→ **Task statement**:
Exactly the lines from the opening of the records through the line containing "have : (2 : ℝ)" should be copied, with both included.
*-*-*
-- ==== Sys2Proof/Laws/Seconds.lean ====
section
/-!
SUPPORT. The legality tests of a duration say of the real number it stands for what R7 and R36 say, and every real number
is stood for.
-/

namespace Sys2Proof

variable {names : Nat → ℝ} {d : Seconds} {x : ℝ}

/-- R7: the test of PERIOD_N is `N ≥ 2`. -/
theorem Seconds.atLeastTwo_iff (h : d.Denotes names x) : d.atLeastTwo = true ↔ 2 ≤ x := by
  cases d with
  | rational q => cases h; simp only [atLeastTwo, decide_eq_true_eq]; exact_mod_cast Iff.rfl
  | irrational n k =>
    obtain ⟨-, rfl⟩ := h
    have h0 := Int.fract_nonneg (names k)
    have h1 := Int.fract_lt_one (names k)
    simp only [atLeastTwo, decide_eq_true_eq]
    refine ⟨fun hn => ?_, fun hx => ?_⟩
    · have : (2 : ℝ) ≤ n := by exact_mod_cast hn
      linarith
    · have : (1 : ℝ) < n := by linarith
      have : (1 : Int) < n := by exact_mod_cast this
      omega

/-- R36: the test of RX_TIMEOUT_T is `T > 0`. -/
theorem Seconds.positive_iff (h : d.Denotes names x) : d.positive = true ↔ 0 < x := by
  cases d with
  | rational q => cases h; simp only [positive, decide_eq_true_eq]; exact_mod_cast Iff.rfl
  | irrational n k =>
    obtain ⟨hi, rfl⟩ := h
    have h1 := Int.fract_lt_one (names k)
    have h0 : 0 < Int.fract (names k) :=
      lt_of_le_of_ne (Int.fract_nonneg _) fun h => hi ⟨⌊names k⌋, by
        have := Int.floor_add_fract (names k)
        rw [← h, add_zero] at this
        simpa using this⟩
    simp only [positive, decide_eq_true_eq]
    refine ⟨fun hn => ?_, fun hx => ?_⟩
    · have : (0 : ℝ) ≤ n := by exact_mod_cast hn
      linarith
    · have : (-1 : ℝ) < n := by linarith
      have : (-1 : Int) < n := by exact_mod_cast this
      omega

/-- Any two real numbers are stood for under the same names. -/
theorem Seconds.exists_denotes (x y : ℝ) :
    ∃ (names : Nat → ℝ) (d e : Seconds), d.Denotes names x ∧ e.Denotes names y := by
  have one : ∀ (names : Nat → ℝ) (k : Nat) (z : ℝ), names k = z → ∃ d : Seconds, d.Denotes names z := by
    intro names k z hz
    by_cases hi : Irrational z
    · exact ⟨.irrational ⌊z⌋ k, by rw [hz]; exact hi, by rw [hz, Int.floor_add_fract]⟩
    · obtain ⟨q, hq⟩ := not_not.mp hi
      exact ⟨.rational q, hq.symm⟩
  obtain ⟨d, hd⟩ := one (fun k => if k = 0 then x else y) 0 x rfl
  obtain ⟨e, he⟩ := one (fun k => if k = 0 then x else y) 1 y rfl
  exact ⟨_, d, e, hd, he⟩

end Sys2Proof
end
*-*-*
→ **Result for this task**:
-- ==== Sys2Proof/Laws/Seconds.lean ====
section
/-!
SUPPORT. The legality tests of a duration say of the real number it stands for what R7 and R36 say, and every real number
is stood for.
-/

namespace Sys2Proof

variable {names : Nat → ℝ} {d : Seconds} {x : ℝ}

/-- R7: the test of PERIOD_N is `N ≥ 2`. -/
theorem Seconds.atLeastTwo_iff (h : d.Denotes names x) : d.atLeastTwo = true ↔ 2 ≤ x := by
  cases d with
  | rational q => cases h; simp only [atLeastTwo, decide_eq_true_eq]; exact_mod_cast Iff.rfl
  | irrational n k =>
    obtain ⟨-, rfl⟩ := h
    have h0 := Int.fract_nonneg (names k)
    have h1 := Int.fract_lt_one (names k)
    simp only [atLeastTwo, decide_eq_true_eq]
    refine ⟨fun hn => ?_, fun hx => ?_⟩
    · have : (2 : ℝ) ≤ n := by exact_mod_cast hn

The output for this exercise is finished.